EXERCISE DESCRIPTION
Two lines in the listing below mark the span: one contains "(put t f)))" and one contains "def execVmpop (t". Reproduce both of them and everything between, exactly.

**** DATA FOR THIS EXERCISE

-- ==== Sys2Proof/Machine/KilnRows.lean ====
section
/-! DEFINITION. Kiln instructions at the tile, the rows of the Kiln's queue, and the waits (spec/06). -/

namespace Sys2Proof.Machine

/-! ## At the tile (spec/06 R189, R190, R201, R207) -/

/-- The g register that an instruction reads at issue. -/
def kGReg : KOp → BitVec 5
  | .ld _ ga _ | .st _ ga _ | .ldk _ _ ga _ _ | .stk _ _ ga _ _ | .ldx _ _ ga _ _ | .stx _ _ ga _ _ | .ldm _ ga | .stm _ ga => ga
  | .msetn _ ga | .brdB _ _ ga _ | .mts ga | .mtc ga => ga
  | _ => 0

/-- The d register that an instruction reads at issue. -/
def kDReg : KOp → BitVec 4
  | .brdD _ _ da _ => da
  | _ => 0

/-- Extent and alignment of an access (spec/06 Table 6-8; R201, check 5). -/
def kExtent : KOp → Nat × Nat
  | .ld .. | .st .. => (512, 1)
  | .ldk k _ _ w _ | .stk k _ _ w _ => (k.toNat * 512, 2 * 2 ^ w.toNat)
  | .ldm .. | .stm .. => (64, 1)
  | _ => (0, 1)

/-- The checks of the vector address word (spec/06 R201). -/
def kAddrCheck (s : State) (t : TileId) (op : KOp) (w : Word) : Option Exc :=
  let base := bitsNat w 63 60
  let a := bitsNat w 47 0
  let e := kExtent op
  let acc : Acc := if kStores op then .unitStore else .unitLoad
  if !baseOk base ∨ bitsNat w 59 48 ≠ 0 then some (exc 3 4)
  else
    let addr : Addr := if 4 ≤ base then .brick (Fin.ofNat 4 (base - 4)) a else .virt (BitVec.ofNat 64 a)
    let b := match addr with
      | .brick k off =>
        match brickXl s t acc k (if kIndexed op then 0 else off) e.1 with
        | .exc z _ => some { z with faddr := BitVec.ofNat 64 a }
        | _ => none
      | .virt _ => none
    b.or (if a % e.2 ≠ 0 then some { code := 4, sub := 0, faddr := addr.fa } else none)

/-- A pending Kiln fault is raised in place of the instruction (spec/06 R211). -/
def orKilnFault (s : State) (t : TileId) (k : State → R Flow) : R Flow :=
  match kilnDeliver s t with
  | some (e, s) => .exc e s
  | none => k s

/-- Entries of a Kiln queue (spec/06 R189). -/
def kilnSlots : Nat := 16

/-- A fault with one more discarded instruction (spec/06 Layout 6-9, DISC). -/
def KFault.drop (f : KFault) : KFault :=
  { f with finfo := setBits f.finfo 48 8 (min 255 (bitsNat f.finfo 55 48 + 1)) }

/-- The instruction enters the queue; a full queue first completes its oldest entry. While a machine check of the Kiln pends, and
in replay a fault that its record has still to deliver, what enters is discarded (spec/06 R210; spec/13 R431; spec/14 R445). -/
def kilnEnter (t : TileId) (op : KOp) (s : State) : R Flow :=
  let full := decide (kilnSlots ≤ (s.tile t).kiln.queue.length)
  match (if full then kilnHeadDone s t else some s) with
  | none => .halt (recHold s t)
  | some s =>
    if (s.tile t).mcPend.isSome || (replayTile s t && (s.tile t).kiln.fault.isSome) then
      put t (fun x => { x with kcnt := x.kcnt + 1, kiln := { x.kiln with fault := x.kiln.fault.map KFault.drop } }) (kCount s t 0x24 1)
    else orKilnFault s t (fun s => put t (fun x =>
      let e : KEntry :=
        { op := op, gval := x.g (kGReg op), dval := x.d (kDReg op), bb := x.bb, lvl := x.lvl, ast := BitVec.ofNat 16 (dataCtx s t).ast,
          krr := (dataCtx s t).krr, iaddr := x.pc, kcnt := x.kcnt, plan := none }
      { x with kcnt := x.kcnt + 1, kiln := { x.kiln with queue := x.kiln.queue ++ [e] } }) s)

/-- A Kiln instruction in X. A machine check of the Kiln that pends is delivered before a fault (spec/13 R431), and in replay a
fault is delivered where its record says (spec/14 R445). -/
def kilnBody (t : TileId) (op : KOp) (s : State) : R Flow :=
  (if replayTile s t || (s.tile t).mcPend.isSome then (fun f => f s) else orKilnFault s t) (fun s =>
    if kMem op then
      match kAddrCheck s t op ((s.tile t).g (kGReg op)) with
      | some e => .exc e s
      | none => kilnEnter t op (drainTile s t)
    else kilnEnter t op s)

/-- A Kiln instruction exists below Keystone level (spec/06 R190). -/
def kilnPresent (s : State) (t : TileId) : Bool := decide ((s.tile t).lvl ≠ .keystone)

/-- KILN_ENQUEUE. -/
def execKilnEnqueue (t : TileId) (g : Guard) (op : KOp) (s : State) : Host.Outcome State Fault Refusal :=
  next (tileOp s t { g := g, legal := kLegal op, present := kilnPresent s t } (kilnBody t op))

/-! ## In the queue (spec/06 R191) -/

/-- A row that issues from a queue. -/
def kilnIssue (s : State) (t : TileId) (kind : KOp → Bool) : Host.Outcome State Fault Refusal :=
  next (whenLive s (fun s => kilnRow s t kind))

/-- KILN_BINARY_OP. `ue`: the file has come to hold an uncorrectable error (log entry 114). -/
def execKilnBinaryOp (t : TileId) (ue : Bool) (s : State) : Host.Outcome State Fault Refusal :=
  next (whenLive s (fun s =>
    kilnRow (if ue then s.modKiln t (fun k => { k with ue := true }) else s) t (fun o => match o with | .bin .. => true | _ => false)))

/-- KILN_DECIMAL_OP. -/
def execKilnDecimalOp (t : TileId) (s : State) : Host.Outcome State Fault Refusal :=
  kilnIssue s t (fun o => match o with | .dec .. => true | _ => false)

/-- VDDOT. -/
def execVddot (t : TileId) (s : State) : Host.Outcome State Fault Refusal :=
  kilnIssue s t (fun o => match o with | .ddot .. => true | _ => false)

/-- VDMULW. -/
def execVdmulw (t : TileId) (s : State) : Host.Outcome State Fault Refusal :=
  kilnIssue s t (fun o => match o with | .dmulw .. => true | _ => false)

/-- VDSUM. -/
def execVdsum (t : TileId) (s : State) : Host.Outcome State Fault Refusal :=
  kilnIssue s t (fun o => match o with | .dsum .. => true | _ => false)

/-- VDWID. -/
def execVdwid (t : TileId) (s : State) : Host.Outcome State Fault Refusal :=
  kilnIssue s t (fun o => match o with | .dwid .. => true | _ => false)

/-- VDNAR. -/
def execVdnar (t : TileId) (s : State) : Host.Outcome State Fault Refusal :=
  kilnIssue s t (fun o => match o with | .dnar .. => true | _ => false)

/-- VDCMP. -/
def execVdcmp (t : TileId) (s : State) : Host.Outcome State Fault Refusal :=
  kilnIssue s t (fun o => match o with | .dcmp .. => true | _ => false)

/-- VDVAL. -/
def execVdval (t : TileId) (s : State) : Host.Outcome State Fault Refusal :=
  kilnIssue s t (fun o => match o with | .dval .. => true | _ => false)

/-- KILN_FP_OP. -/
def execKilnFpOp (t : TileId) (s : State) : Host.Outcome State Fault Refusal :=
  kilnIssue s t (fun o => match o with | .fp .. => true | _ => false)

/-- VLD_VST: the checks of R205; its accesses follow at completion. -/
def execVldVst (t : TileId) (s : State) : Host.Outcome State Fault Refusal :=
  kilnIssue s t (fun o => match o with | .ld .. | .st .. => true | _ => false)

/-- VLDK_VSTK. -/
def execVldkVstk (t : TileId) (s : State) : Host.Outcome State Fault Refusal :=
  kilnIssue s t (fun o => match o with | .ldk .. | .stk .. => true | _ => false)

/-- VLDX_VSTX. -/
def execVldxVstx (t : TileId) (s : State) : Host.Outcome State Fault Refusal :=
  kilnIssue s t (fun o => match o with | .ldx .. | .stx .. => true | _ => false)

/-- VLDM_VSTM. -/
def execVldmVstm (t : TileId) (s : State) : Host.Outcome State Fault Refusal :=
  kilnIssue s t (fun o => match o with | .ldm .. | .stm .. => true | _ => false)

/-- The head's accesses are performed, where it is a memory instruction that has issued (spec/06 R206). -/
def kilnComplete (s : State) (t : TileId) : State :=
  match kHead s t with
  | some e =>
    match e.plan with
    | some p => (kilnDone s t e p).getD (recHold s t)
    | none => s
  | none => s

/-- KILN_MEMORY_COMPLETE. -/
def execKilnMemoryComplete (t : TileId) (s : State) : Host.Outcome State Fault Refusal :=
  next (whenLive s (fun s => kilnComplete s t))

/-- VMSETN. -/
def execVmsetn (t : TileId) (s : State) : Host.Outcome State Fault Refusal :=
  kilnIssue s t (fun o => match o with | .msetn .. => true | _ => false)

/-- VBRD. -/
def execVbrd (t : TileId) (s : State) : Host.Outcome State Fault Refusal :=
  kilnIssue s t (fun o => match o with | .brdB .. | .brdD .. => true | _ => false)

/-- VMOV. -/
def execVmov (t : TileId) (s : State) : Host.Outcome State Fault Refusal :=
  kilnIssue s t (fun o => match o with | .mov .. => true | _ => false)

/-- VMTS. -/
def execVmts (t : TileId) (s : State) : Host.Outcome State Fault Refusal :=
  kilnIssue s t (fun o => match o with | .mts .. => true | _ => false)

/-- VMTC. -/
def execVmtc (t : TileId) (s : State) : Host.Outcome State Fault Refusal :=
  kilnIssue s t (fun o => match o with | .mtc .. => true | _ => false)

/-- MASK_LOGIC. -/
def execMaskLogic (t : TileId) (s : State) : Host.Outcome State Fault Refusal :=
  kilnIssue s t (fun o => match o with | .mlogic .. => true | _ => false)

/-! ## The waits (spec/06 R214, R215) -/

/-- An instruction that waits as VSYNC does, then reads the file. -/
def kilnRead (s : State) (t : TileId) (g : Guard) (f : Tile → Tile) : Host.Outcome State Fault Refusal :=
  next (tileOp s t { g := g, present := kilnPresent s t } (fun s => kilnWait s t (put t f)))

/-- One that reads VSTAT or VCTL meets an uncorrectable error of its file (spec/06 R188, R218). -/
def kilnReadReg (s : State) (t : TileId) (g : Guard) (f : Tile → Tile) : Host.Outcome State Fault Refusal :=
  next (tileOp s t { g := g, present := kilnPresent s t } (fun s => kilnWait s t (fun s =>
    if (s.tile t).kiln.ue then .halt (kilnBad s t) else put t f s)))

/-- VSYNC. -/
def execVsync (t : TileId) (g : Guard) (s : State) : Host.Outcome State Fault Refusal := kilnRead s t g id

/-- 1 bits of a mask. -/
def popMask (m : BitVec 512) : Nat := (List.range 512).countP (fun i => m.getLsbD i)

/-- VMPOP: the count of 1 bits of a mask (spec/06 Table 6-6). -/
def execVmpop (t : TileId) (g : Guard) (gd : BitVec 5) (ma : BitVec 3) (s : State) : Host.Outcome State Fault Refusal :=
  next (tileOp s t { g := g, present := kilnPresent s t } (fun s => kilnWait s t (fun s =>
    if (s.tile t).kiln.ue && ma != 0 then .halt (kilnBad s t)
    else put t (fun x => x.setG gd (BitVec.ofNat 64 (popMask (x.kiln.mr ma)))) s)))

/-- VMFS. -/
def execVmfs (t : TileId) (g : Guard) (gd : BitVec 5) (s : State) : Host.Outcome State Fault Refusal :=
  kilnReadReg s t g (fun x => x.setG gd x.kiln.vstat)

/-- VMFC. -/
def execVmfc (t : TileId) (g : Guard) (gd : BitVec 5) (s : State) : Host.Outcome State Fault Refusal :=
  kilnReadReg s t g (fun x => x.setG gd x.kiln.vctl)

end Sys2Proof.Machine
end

********

COMPLETED TASK
  next (tileOp s t { g := g, present := kilnPresent s t } (fun s => kilnWait s t (put t f)))

/-- One that reads VSTAT or VCTL meets an uncorrectable error of its file (spec/06 R188, R218). -/
def kilnReadReg (s : State) (t : TileId) (g : Guard) (f : Tile → Tile) : Host.Outcome State Fault Refusal :=
  next (tileOp s t { g := g, present := kilnPresent s t } (fun s => kilnWait s t (fun s =>
    if (s.tile t).kiln.ue then .halt (kilnBad s t) else put t f s)))

/-- VSYNC. -/
def execVsync (t : TileId) (g : Guard) (s : State) : Host.Outcome State Fault Refusal := kilnRead s t g id

/-- 1 bits of a mask. -/
def popMask (m : BitVec 512) : Nat := (List.range 512).countP (fun i => m.getLsbD i)

/-- VMPOP: the count of 1 bits of a mask (spec/06 Table 6-6). -/
def execVmpop (t : TileId) (g : Guard) (gd : BitVec 5) (ma : BitVec 3) (s : State) : Host.Outcome State Fault Refusal :=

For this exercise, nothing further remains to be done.